Littlefeather lehnt Oscar für Marlon Brando ab (1973)
Marlon Brando setzte sich zeitlebens immer wieder für die Rechte der nordamerikanischen Ureinwohner ein. Gleichzeitig legte er sich gern mit dem Hollywood-Establishment an. So war er eine der wenigen Hollywood-Legenden, die ihren Oscar ganz ablehnten (und nicht nur der Verleihung fernblieben). Brando setzte noch einen drauf und ließ statt seiner Sacheen Littlefeather den Oscar für „Der Pate“ zurückweisen.

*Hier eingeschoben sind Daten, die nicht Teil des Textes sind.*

/-- CD_PREP_ACK on a prepared domain marks the acknowledge, and SWITCH rises with it where neither the voltage (for an
increase) nor a Gust or its wait withholds it; a Gust or its wait defers the change, counted once. CD_SWITCH_RAISE
does the same for an acknowledged change, and a decrease in a Gust of 20 us switches, counted, with DROOP_FORCED_DOWN.
CD_SWITCH_ACK confirms the frequency and lowers PREP and SWITCH; the domain is ungated with it where CD_UNGATE would.
CD_ACK_FALL clears the acknowledge after PREP is lowered. CD_UNGATE ungates a gated domain with a confirmed frequency,
valid tables, its voltage and no Squall, and else changes nothing. LEVEL_PREP_TIMEOUT abandons the change and marks it
to be tried again, LEVEL_SWITCH_TIMEOUT marks it late; each raises its event. Nothing else changes. In task 0x02 a
domain with no change in hand takes the frequency of its target level and raises PREP, an increase not during a Gust
or its wait; a prepared change to another frequency is lowered; with no valid bank, or under a Squall, nothing is
prepared. Rests on: R58, R204, R205, R227, R228. -/
def Obligations.FourPhaseHandshake : Prop :=
  (∀ (m : Nat) (s : State),
      s.settled = true →
      m < s.dev.doms.length →
      (s.dev.dom m).prep = true →
      (s.dev.dom m).prepAck = false →
      (s.dev.dom m).sw = false →
      (s.dev.dom m).swAck = false →
      s.dev.sqActive = false →
      (s.dev.dom m).conf < (s.dev.dom m).freq →
      s.dev.voltOk m = false →
      exec (.cdPrepAck m) s = .next (s.ends [] [] (s.dev.updDom m (fun x => { x with prepAck := true })))) ∧
  (∀ (m : Nat) (s : State),
      s.settled = true →
      m < s.dev.doms.length →
      (s.dev.dom m).prep = true →
      (s.dev.dom m).prepAck = false →
      (s.dev.dom m).sw = false →
      (s.dev.dom m).swAck = false →
      s.dev.sqActive = false →
      (s.dev.dom m).freq ≤ (s.dev.dom m).conf ∨ s.dev.voltOk m = true →
      (s.dev.dom m).gust = false →
      (s.dev.dom m).wait = false →
      exec (.cdPrepAck m) s = .next (s.ends [] [] (s.dev.updDom m (fun x => { x with
        prepAck := true, sw := true, defer_ := false })))) ∧
  (∀ (m : Nat) (s : State),
      s.settled = true →
      m < s.dev.doms.length →
      (s.dev.dom m).prep = true →
      (s.dev.dom m).prepAck = false →
      (s.dev.dom m).sw = false →
      (s.dev.dom m).swAck = false →
      s.dev.sqActive = false →
      (s.dev.dom m).freq ≤ (s.dev.dom m).conf ∨ s.dev.voltOk m = true →
      (s.dev.dom m).wait = true ∨ ((s.dev.dom m).gust = true ∧ ((s.dev.dom m).long = false
        ∨ (s.dev.dom m).conf < (s.dev.dom m).freq)) →
      (s.dev.dom m).counted = false →
      exec (.cdPrepAck m) s = .next (s.ends [] [] ((s.dev.updDom m (fun x => { x with
        prepAck := true, defer_ := true, counted := true })).bump DROOP.DCNT_DEFERS 0 m))) ∧
  (∀ (m : Nat) (s : State),
      s.settled = true →
      m < s.dev.doms.length →
      (s.dev.dom m).prep = true →
      (s.dev.dom m).prepAck = true →
      (s.dev.dom m).sw = false →
      (s.dev.dom m).swAck = false →
      s.dev.sqActive = false →
      (s.dev.dom m).conf < (s.dev.dom m).freq →
      s.dev.voltOk m = false →
      exec (.cdSwitchRaise m) s = .next (s.ends [] [] s.dev)) ∧
  (∀ (m : Nat) (s : State),
      s.settled = true →
      m < s.dev.doms.length →
      (s.dev.dom m).prep = true →
      (s.dev.dom m).prepAck = true →
      (s.dev.dom m).sw = false →
      (s.dev.dom m).swAck = false →
      s.dev.sqActive = false →
      (s.dev.dom m).freq ≤ (s.dev.dom m).conf ∨ s.dev.voltOk m = true →
      (s.dev.dom m).gust = false →
      (s.dev.dom m).wait = false →
      exec (.cdSwitchRaise m) s = .next (s.ends [] [] (s.dev.updDom m (fun x => { x with
        sw := true, defer_ := false })))) ∧
  (∀ (m : Nat) (s : State),
      s.settled = true →
      m < s.dev.doms.length →
      (s.dev.dom m).prep = true →
      (s.dev.dom m).prepAck = true →
      (s.dev.dom m).sw = false →
      (s.dev.dom m).swAck = false →
      s.dev.sqActive = false →
      (s.dev.dom m).freq ≤ (s.dev.dom m).conf ∨ s.dev.voltOk m = true →
      (s.dev.dom m).wait = true ∨ ((s.dev.dom m).gust = true ∧ ((s.dev.dom m).long = false
        ∨ (s.dev.dom m).conf < (s.dev.dom m).freq)) →
      (s.dev.dom m).counted = false →
      exec (.cdSwitchRaise m) s = .next (s.ends [] [] ((s.dev.updDom m (fun x => { x with
        defer_ := true, counted := true })).bump DROOP.DCNT_DEFERS 0 m))) ∧
  (∀ (m : Nat) (s : State),
      s.settled = true →
      m < s.dev.doms.length →
      (s.dev.dom m).prep = true →
      (s.dev.dom m).prepAck = true →
      (s.dev.dom m).sw = false →
      (s.dev.dom m).swAck = false →
      s.dev.sqActive = false →
      (s.dev.dom m).freq ≤ (s.dev.dom m).conf →
      (s.dev.dom m).wait = false →
      (s.dev.dom m).gust = true →
      (s.dev.dom m).long = true →
      (s.dev.dom m).forcedSent = false →
      exec (.cdSwitchRaise m) s = .next (s.ends [s.event Ev.DROOP_FORCED_DOWN m] [] ((s.dev.updDom m (fun x => { x
        with sw := true, defer_ := false, forcedSent := true })).bump DROOP.DCNT_FORCED 0 m))) ∧
  (∀ (m : Nat) (s : State),
      s.settled = true →
      m < s.dev.doms.length →
      (s.dev.dom m).sw = true →
      (s.dev.dom m).swAck = false →
      (s.dev.dom m).gate = false →
      exec (.cdSwitchAck m) s = .next (s.ends [] [] (s.dev.updDom m (fun x => { x with
        conf := x.freq, sw := false, prep := false, swAck := true, late := false, counted := false })))) ∧
  (∀ (m : Nat) (s : State),
      s.settled = true →
      m < s.dev.doms.length →
      (s.dev.dom m).sw = true →
      (s.dev.dom m).swAck = false →
      (s.dev.dom m).freq ≠ 0 →
      s.dev.on LEVEL.BANK_VALID = true →
      s.dev.sqActive = false →
      s.dev.voltOk m = true →
      exec (.cdSwitchAck m) s = .next (s.ends [] [] (s.dev.updDom m (fun x => { x with
        conf := x.freq, sw := false, prep := false, swAck := true, late := false, counted := false,
        gate := false })))) ∧
  (∀ (m : Nat) (w : Bool) (s : State),
      s.settled = true →
      m < s.dev.doms.length →
      (s.dev.dom m).prep = false →
      w = true →
      exec (.cdAckFall m w) s = .next (s.ends [] [] (s.dev.updDom m (fun x => { x with swAck := false })))) ∧
  (∀ (m : Nat) (w : Bool) (s : State),
      s.settled = true →
      m < s.dev.doms.length →
      (s.dev.dom m).prep = false →
      w = false →
      exec (.cdAckFall m w) s = .next (s.ends [] [] (s.dev.updDom m (fun x => { x with prepAck := false })))) ∧
  (∀ (m : Nat) (s : State),
      s.settled = true →
      m < s.dev.doms.length →
      (s.dev.dom m).gate = true →
      (s.dev.dom m).conf ≠ 0 →
      s.dev.on LEVEL.BANK_VALID = true →
      s.dev.sqActive = false →
      s.dev.voltOk m = true →
      exec (.cdUngate m) s = .next (s.ends [] [] (s.dev.updDom m (fun x => { x with gate := false })))) ∧
  (∀ (m : Nat) (s : State),
      s.settled = true →
      (s.dev.dom m).gate = false ∨ (s.dev.dom m).conf = 0 ∨ s.dev.on LEVEL.BANK_VALID = false
        ∨ s.dev.sqActive = true ∨ s.dev.voltOk m = false →
      exec (.cdUngate m) s = .next (s.ends [] [] s.dev)) ∧
  (∀ (m : Nat) (s : State),
      s.settled = true →
      m < s.dev.doms.length →
      (s.dev.dom m).prep = true →
      (s.dev.dom m).prepAck = false →
      (s.dev.dom m).sw = false →
      exec (.levelPrepTimeout m) s = .next (s.ends [s.event Ev.LEVEL_PREP_TIMEOUT m] [] (s.dev.updDom m (fun x => { x
        with prep := false, defer_ := false, counted := false, retry := true })))) ∧
  (∀ (m : Nat) (s : State),
      s.settled = true →
      m < s.dev.doms.length →
      (s.dev.dom m).sw = true →
      (s.dev.dom m).late = false →
      exec (.levelSwitchTimeout m) s = .next (s.ends [s.event Ev.LEVEL_SWITCH_TIMEOUT m] [] (s.dev.updDom m (fun x =>
        { x with late := true })))) ∧
  (∀ (d : Dev) (level : Nat) (m : Nat),
      let freq : Nat := d.freqAt level m
      d.on LEVEL.BANK_VALID = true →
      d.sqActive = false →
      m < d.doms.length →
      (d.dom m).prep = false →
      (d.dom m).sw = false →
      (d.dom m).prepAck = false →
      (d.dom m).swAck = false →
      freq ≠ (d.dom m).conf →
      freq ≤ (d.dom m).conf ∨ ((d.dom m).gust = false ∧ (d.dom m).wait = false) →
      (d.domainStep level m).dom m = { d.dom m with target := freq, retry := false, freq := freq, prep := true }) ∧
  (∀ (d : Dev) (level : Nat) (m : Nat),
      d.on LEVEL.BANK_VALID = true →
      d.sqActive = false →
      m < d.doms.length →
      (d.dom m).prep = true →
      (d.dom m).sw = false →
      (d.dom m).freq ≠ d.freqAt level m →
      ((d.domainStep level m).dom m).prep = false ∧ ((d.domainStep level m).dom m).target = d.freqAt level m) ∧
  (∀ (d : Dev) (level : Nat) (m : Nat),
      d.on LEVEL.BANK_VALID = true →
      d.sqActive = false →
      m < d.doms.length →
      (d.dom m).sw = true ∨ ((d.dom m).prep = false ∧ d.freqAt level m = (d.dom m).conf) ∨ ((d.dom m).prep = true
        ∧ (d.dom m).freq = d.freqAt level m) →
      (d.domainStep level m).dom m = { d.dom m with target := d.freqAt level m, retry := false }) ∧
  (∀ (d : Dev) (level : Nat) (m : Nat),
      d.on LEVEL.BANK_VALID = false ∨ d.sqActive = true →
      d.domainStep level m = d) ∧
  (∀ (d : Dev) (level : Nat) (m : Nat),
      let freq : Nat := d.freqAt level m
      m < d.doms.length →
      (d.dom m).prep = false →
      (d.dom m).sw = false →
      (d.dom m).conf < freq →
      (d.dom m).gust = true ∨ (d.dom m).wait = true →
      ((d.domainStep level m).dom m).prep = false)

David Niven und der Flitzer (1974)
Robert Opel sicherte sich seine 15 Minuten Ruhm, indem er nackt hinter David Niven über die Oscar-Bühne wetzte. Niven reagierte mit einer ironischen Spitze: „Ist der Gedanke nicht faszinierend, dass der wahrscheinlich einzige Lacher, den dieser Mann in seinem Leben je bekommen wird, dadurch entsteht, dass er sich auszieht und seine Unzulänglichkeiten präsentiert?“
Anna Paquin stockt der Atem (1994)
Mit nur elf Jahren gewann Anna Paquin den Oscar als Beste Nebendarstellerin für „Das Piano“. Ihre ehrliche Überraschung und freudige Schnappatmung rührte und begeisterte sogar ihre Konkurrentinnen und besonders Holly Hunter, die am selben Abend noch den Oscar für die beste Hauptrolle erhalten sollte – auch für „Das Piano“.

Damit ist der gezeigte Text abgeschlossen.